__PROBLEM REQUIREMENTS__:
Instruction for the data below: set down exactly the lines from the line with "namespace Alike" to the line with "theorem readStrobe (part", inclusive, and no others.

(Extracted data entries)
*****

-- ==== Sys2Proof/Machine/Translator.lean ====
section
/-!
DEFINITION. The Address Translator (43_address_translator.md R160 to R163).
-/
namespace Sys2Proof.Machine

/-- `Resolve(x, y) -> a` (R160): the literal table entry at `x + (XMAX+1)*y`. Out of the panel's range it has no value
(R162): the test is on `x` and on `y`, not on the index. -/
def resolve (c : Cfg) (x y : Nat) : Option Addr7 :=
  if x ≤ c.xmax ∧ y ≤ c.ymax then c.table[x + (c.xmax + 1) * y]? else none

/-- The environment premise on the panel's table (R68): every entry is an address the controller implements for the
configured line count. A premise of claims about the display, no check of the engine. -/
def tableFits (c : Cfg) : Bool := c.table.all fun a => { Ctl.powerOn with twoLine := c.twoLine }.implemented a

/-- The character code the panel shows at a cell (R65): the DDRAM byte at the cell's address. -/
def shownCode (s : State) (x y : Nat) : Option Byte :=
  (resolve s.cfg x y).map fun a => Mem.read s.env.ctl.ddram a.toNat

end Sys2Proof.Machine
end

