-- ==== Sys2Proof/Laws/Alike.lean ====
section
/-!
SUPPORT. What the micro-operations do not look at. A relation between states that every line operation keeps is kept by every
operation built from them, with the same values and the same end: so a scroll does not see the cursor (R214), nothing sees
what the model holds of an unconstrained controller (R60), and an operation that is not stuck in a settle delay runs as if
all of them returned (R262). Where `esc` holds the relation is given up once the right-hand run is stuck.
-/
namespace Sys2Proof.Machine

/-- The relation is given up: the right-hand run is stuck in a settle delay. -/
def Lost (esc : Prop) (s : State) : Prop := esc ∧ s.stuck = true

/-- What every line operation keeps. -/
structure Alike (esc : Prop) (R : State → State → Prop) : Prop where
  line : ∀ n l s' s, R s' s → R (setControlLine n l s') (setControlLine n l s)
  dir : ∀ d s' s, R s' s → R (setBusDirection d s') (setBusDirection d s)
  drive : ∀ v s' s, R s' s → R (drive v s') (drive v s)
  sample : ∀ part s' s, R s' s → R (sampleLines part s').2 (sampleLines part s).2
  value : ∀ part s' s, R s' s → ¬ Lost esc s → (sampleLines part s').1 = (sampleLines part s).1
  stuck : ∀ s' s, R s' s → ¬ Lost esc s → s'.stuck = s.stuck
  cfg : ∀ s' s, R s' s → s'.cfg = s.cfg
  bits : ∀ s' s, R s' s → ¬ Lost esc s → s'.env.busyBits = s.env.busyBits
  hang : ∀ h s' s, R s' s → R { s' with hang := h } { s with hang := h }

/-- Two ends alike: the same end with the same value, in related states. -/
def Ran.Alike {α : Type} (esc : Prop) (R : State → State → Prop) (r' r : Ran α) : Prop :=
  match r with
  | .done a t => ¬ Lost esc t ∧ ∃ t', r' = .done a t' ∧ R t' t
  | .hung t => Lost esc t ∨ ∃ t', r' = .hung t' ∧ R t' t
  | .stop q => r' = .stop q

theorem Ran.Alike.bind {α β : Type} {esc : Prop} {R : State → State → Prop} {r' r : Ran α} {f' f : α → State → Ran β}
    (h : r'.Alike esc R r) (g : ∀ a t' t, R t' t → ¬ Lost esc t → (f' a t').Alike esc R (f a t)) :
    (r'.bind f').Alike esc R (r.bind f) := by
  cases r with
  | done a t => obtain ⟨hl, t', rfl, ht⟩ := h; exact g a t' t ht hl
  | hung t => exact h.imp id fun ⟨t', e, ht⟩ => ⟨t', by rw [e]; rfl, ht⟩
  | stop q => rw [show r' = .stop q from h]; rfl

theorem forEach_alike {α : Type} {esc : Prop} {R : State → State → Prop} {items : List α} {body : α → State → Ran Unit}
    (hb : ∀ i s' s, R s' s → ¬ Lost esc s → (body i s').Alike esc R (body i s)) (s' s : State) (h : R s' s)
    (hl : ¬ Lost esc s) : (forEach items body s').Alike esc R (forEach items body s) := by
  induction items generalizing s' s with
  | nil => exact ⟨hl, s', rfl, h⟩
  | cons i rest ih => exact (hb i s' s h hl).bind fun _ t' t ht htl => ih t' t ht htl

/-- A stuck engine does nothing: no line operation is reached (R262). -/
theorem still_closed {s : State} (hs : s.stuck = true) : LineClosed (fun t => t = s) where
  line n l t h := by unfold setControlLine; rw [if_pos (h ▸ hs)]; exact h
  dir d t h := by unfold setBusDirection; rw [if_pos (h ▸ hs)]; exact h
  drive v t h := by unfold drive; rw [if_pos (h ▸ hs)]; exact h
  sample part t h := by unfold sampleLines; rw [if_pos (h ▸ hs)]; exact h

/-- A stuck engine stays stuck. -/
theorem stuck_closed : LineClosed (fun s => s.stuck = true) where
  line n l s h := by rw [(still_closed h).line n l s rfl]; exact h
  dir d s h := by rw [(still_closed h).dir d s rfl]; exact h
  drive v s h := by rw [(still_closed h).drive v s rfl]; exact h
  sample part s h := by rw [(still_closed h).sample part s rfl]; exact h

/-- A wait of a stuck engine. -/
theorem waitUntilReady_stuck {s : State} (h : s.stuck = true) : waitUntilReady s = .hung { s with hang := some .settle } := by
  unfold waitUntilReady pollBudget pollLoop unlessStuck
  rw [show (statusRead s).2 = s from (still_closed h).busRead false s rfl, if_pos h]
  rfl

namespace Alike

variable {esc : Prop} {R : State → State → Prop} (hR : Alike esc R)
include hR

theorem strobe (s' s : State) (h : R s' s) : R (strobe s') (strobe s) := hR.line _ _ _ _ (hR.line _ _ _ _ h)

theorem readStrobe (part : Phase) (s' s : State) (h : R s' s) : R (readStrobe part s').2 (readStrobe part s).2 :=
  hR.line _ _ _ _ (hR.sample _ _ _ (hR.line _ _ _ _ h))

omit hR in
/-- What was not stuck after a step was not stuck before it. -/
theorem notLost {s t : State} (hst : s.stuck = true → t.stuck = true) (h : ¬ Lost esc t) : ¬ Lost esc s :=
  fun g => h ⟨g.1, hst g.2⟩

theorem readStrobe_value (part : Phase) (s' s : State) (h : R s' s) (hl : ¬ Lost esc (Machine.readStrobe part s).2) :
    (Machine.readStrobe part s').1 = (Machine.readStrobe part s).1 :=
  hR.value _ _ _ (hR.line _ _ _ _ h)
    (notLost (fun x => stuck_closed.line _ _ _ (stuck_closed.sample _ _ x)) hl)

theorem writeByte (v : Byte) (s' s : State) (h : R s' s) : R (writeByte v s') (writeByte v s) := by
  unfold Machine.writeByte
  rw [hR.cfg _ _ h]
  split
  · exact hR.strobe _ _ (hR.drive _ _ _ (hR.dir _ _ _ h))
  · exact hR.strobe _ _ (hR.drive _ _ _ (hR.strobe _ _ (hR.drive _ _ _ (hR.dir _ _ _ h))))

theorem rawWrite (v : Byte) (s' s : State) (h : R s' s) : R (rawWrite v s') (rawWrite v s) := by
  unfold Machine.rawWrite
  rw [hR.cfg _ _ h]
  exact hR.strobe _ _ (hR.drive _ _ _ (hR.dir _ _ _ h))

theorem readByte (s' s : State) (h : R s' s) : R (readByte s').2 (readByte s).2 := by
  unfold Machine.readByte
  rw [hR.cfg _ _ h]
  split
  · exact hR.readStrobe _ _ _ h
  · exact hR.readStrobe _ _ _ (hR.readStrobe _ _ _ h)

theorem readByte_value (s' s : State) (h : R s' s) (hl : ¬ Lost esc (Machine.readByte s).2) :
    (Machine.readByte s').1 = (Machine.readByte s).1 := by
  unfold Machine.readByte at hl ⊢
  rw [hR.cfg _ _ h]
  cases hm : s.cfg.busMode with
  | bus8 =>
    simp only [hm] at hl ⊢
    exact hR.readStrobe_value _ _ _ h hl
  | bus4 =>
    simp only [hm] at hl ⊢
    rw [hR.readStrobe_value _ _ _ h (notLost (stuck_closed.readStrobe _ _) hl),
      hR.readStrobe_value _ _ _ (hR.readStrobe _ _ _ h) hl]

theorem busWrite (rs : Level) (v : Byte) (s' s : State) (h : R s' s) : R (busWrite rs v s') (busWrite rs v s) :=
  hR.writeByte v _ _ (hR.line _ _ _ _ (hR.line _ _ _ _ h))

theorem busRead (rs : Level) (s' s : State) (h : R s' s) : R (busRead rs s').2 (busRead rs s).2 :=
  hR.readByte _ _ (hR.line _ _ _ _ (hR.line _ _ _ _ (hR.dir _ _ _ h)))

*****

__ANSWER SECTION__:
namespace Alike

variable {esc : Prop} {R : State → State → Prop} (hR : Alike esc R)
include hR

theorem strobe (s' s : State) (h : R s' s) : R (strobe s') (strobe s) := hR.line _ _ _ _ (hR.line _ _ _ _ h)

theorem readStrobe (part : Phase) (s' s : State) (h : R s' s) : R (readStrobe part s').2 (readStrobe part s).2 :=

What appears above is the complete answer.